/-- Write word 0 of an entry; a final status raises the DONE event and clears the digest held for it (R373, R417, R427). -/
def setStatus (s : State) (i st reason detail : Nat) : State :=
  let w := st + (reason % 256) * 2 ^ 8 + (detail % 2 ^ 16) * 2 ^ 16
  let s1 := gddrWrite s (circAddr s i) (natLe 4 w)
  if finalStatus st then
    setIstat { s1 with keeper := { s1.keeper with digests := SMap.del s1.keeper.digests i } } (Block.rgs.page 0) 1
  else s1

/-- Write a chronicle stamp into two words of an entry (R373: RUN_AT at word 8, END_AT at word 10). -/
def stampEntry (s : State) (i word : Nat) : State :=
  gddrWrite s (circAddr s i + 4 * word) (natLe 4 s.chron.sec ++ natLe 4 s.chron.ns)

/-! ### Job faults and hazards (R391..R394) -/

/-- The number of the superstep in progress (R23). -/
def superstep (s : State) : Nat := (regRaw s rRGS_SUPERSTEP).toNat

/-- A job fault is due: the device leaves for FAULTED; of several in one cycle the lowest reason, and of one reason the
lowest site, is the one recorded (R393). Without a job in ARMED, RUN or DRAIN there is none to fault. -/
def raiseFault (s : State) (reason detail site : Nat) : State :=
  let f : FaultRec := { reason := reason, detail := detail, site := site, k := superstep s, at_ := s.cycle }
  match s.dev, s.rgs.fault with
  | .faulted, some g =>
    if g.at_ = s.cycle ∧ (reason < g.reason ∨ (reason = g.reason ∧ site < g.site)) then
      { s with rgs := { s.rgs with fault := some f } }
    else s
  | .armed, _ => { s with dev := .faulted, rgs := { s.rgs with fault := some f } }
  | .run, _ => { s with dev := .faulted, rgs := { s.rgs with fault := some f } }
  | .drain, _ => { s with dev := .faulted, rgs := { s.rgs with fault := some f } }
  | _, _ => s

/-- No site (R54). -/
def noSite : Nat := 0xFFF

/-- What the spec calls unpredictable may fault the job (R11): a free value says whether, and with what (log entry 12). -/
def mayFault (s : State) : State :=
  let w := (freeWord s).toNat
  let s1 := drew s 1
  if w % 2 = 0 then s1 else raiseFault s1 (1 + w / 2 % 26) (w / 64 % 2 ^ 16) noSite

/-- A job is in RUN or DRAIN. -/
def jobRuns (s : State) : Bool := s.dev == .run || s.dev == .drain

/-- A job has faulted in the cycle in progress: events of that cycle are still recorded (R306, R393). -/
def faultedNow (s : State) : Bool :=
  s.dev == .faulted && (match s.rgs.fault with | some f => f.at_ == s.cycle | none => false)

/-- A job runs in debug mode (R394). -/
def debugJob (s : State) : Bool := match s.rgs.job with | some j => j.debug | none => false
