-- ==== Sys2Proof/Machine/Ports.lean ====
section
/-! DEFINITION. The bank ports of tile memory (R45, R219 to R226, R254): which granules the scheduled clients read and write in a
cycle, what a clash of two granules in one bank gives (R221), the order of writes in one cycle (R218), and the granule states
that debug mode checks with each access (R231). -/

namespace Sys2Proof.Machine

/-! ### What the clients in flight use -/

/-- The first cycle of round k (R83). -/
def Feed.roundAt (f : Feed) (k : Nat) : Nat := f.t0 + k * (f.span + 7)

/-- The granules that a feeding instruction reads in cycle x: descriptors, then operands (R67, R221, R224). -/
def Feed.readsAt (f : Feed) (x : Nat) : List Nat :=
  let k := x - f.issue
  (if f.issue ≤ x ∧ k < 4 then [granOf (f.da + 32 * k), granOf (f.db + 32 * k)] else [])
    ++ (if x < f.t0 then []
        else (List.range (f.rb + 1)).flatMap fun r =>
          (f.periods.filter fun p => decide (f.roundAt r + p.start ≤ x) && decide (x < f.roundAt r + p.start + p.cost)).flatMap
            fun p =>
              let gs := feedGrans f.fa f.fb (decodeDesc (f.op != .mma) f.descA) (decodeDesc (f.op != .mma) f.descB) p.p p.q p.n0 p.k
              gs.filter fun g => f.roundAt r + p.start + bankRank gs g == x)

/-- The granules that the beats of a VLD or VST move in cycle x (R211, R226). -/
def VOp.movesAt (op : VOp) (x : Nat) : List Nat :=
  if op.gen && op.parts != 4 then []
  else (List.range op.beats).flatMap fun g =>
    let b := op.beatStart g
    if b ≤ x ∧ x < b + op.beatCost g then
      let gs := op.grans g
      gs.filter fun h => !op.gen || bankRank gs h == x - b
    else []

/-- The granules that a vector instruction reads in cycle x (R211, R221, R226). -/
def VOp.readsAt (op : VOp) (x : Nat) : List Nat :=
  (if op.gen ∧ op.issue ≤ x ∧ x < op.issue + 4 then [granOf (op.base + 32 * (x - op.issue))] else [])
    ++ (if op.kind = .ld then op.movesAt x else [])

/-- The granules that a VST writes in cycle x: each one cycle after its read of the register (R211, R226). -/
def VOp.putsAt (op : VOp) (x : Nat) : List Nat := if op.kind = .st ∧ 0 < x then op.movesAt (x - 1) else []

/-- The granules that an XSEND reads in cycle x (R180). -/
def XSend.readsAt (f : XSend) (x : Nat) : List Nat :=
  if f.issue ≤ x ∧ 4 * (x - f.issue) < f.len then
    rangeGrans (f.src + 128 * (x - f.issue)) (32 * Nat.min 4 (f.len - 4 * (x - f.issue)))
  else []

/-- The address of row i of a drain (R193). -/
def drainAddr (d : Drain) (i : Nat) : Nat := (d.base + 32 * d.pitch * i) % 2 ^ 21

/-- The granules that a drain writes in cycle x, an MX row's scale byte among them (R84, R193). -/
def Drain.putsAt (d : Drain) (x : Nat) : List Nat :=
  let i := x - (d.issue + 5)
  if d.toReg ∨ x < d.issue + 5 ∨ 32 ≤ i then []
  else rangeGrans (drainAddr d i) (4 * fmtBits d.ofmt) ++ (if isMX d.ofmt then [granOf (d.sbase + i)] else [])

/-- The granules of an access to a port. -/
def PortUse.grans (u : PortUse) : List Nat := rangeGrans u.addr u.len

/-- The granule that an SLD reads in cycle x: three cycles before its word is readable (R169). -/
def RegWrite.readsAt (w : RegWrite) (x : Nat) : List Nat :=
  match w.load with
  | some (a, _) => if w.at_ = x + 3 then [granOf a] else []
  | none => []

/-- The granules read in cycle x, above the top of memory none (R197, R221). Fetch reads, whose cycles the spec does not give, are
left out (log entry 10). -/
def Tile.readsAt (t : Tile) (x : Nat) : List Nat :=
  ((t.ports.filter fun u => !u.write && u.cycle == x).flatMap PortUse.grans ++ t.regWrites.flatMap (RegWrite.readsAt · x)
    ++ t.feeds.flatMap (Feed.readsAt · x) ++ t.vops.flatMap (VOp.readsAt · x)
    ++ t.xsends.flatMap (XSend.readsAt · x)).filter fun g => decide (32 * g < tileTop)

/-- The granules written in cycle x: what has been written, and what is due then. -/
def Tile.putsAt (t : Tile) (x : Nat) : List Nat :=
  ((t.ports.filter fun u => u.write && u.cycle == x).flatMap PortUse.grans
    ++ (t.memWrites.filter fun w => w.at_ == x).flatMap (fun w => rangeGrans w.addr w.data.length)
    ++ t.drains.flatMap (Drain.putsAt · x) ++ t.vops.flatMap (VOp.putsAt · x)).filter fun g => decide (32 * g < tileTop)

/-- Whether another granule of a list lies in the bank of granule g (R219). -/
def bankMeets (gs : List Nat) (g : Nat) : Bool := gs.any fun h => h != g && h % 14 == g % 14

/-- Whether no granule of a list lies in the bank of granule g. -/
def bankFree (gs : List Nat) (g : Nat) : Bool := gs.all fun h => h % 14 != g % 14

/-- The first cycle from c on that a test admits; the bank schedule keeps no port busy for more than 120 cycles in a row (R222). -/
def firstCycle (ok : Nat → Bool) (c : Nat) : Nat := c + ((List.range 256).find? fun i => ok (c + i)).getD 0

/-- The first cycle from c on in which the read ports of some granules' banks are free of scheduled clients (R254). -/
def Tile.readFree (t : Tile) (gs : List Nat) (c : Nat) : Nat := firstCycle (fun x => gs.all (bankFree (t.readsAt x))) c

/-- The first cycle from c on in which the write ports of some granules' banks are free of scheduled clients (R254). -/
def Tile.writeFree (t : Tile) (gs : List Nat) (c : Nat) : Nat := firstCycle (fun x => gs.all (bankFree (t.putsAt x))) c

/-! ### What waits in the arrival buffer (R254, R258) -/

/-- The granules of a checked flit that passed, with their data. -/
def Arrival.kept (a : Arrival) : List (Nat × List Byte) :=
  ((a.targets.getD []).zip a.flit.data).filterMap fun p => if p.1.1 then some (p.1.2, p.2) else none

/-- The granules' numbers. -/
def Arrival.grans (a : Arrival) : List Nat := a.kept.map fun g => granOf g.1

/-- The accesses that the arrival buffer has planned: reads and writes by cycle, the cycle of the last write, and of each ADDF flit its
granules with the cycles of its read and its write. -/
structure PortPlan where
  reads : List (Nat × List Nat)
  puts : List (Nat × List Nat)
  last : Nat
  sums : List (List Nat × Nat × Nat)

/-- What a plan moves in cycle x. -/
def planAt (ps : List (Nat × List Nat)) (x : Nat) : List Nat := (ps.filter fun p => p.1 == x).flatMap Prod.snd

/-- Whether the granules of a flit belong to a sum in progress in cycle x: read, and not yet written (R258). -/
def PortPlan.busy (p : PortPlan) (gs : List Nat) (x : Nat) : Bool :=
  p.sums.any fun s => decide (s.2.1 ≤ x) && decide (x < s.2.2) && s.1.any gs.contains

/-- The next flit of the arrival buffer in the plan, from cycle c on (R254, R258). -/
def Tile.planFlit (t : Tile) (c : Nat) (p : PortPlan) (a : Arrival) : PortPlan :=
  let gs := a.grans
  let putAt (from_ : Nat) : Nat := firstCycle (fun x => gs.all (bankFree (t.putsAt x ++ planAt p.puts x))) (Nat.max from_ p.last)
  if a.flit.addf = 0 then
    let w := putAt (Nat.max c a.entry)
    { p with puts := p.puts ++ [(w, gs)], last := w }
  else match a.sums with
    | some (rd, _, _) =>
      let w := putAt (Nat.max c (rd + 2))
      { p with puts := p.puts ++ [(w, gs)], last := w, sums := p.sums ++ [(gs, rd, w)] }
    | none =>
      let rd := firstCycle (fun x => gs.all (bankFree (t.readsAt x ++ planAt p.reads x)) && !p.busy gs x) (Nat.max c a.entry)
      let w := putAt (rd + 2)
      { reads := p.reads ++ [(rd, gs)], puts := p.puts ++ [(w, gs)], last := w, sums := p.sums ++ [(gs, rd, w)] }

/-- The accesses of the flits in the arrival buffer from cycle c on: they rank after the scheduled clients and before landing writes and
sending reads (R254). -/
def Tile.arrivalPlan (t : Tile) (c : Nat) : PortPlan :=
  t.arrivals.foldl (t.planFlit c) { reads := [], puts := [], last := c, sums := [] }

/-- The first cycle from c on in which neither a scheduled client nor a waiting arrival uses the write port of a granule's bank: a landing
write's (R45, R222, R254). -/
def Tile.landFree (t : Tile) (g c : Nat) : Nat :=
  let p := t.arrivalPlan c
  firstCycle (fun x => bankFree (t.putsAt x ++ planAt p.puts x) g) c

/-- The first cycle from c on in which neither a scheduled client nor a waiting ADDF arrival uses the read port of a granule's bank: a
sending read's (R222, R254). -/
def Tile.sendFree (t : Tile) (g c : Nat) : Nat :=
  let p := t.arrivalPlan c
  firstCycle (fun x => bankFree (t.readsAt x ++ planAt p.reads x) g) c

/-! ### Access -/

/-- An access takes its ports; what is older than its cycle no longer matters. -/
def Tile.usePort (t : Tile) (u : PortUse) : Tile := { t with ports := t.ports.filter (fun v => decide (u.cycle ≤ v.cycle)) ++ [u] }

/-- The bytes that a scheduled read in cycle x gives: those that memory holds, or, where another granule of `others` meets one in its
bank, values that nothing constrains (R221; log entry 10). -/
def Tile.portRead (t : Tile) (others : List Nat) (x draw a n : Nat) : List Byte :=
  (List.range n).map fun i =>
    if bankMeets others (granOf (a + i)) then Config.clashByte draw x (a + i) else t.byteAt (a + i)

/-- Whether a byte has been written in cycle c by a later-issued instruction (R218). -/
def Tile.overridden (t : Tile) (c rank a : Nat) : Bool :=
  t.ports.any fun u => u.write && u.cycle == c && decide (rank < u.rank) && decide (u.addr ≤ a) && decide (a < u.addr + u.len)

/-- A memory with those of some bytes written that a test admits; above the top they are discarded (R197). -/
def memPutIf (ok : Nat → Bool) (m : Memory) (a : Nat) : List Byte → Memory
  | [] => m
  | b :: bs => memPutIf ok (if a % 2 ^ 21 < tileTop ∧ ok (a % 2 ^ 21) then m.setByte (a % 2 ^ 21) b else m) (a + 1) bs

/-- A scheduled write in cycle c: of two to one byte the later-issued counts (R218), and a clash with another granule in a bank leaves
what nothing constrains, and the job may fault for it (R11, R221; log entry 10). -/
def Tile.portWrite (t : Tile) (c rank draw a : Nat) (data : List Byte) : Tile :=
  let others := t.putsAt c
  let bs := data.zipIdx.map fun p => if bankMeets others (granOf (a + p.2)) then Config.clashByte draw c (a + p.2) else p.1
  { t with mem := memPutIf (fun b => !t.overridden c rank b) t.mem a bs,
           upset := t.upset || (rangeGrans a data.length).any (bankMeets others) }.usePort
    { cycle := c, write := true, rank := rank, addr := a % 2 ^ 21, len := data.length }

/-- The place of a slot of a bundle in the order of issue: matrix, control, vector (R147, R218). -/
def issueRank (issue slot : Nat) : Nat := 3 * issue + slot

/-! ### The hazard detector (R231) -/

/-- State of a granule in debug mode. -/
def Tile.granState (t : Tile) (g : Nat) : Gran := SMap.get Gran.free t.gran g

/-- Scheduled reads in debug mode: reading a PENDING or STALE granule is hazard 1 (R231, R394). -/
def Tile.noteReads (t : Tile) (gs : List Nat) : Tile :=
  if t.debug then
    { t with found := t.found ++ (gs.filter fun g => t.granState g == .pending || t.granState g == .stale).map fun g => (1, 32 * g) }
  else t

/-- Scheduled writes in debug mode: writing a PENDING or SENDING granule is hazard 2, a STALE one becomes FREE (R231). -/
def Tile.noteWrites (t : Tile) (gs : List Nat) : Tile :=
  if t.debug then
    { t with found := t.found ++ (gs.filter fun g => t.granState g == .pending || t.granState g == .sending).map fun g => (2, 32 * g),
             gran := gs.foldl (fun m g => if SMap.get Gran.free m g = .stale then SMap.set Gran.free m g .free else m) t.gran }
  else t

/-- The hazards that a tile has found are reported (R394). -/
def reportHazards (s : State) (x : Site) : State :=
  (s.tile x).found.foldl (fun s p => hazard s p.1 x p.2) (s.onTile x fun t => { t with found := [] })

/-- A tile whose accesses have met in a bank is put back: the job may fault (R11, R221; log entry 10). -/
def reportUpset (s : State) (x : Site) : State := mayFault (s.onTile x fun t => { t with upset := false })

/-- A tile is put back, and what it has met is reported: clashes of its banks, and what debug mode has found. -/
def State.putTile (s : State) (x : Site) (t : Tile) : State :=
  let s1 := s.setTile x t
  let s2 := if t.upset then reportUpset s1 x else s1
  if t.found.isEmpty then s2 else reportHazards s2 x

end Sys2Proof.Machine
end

** TASK REQUIREMENTS **
If a line above includes the string "written", pick it out.

** WORKED SOLUTION **
/-- The granules written in cycle x: what has been written, and what is due then. -/
/-- Whether the granules of a flit belong to a sum in progress in cycle x: read, and not yet written (R258). -/
/-- Whether a byte has been written in cycle c by a later-issued instruction (R218). -/
/-- A memory with those of some bytes written that a test admits; above the top they are discarded (R197). -/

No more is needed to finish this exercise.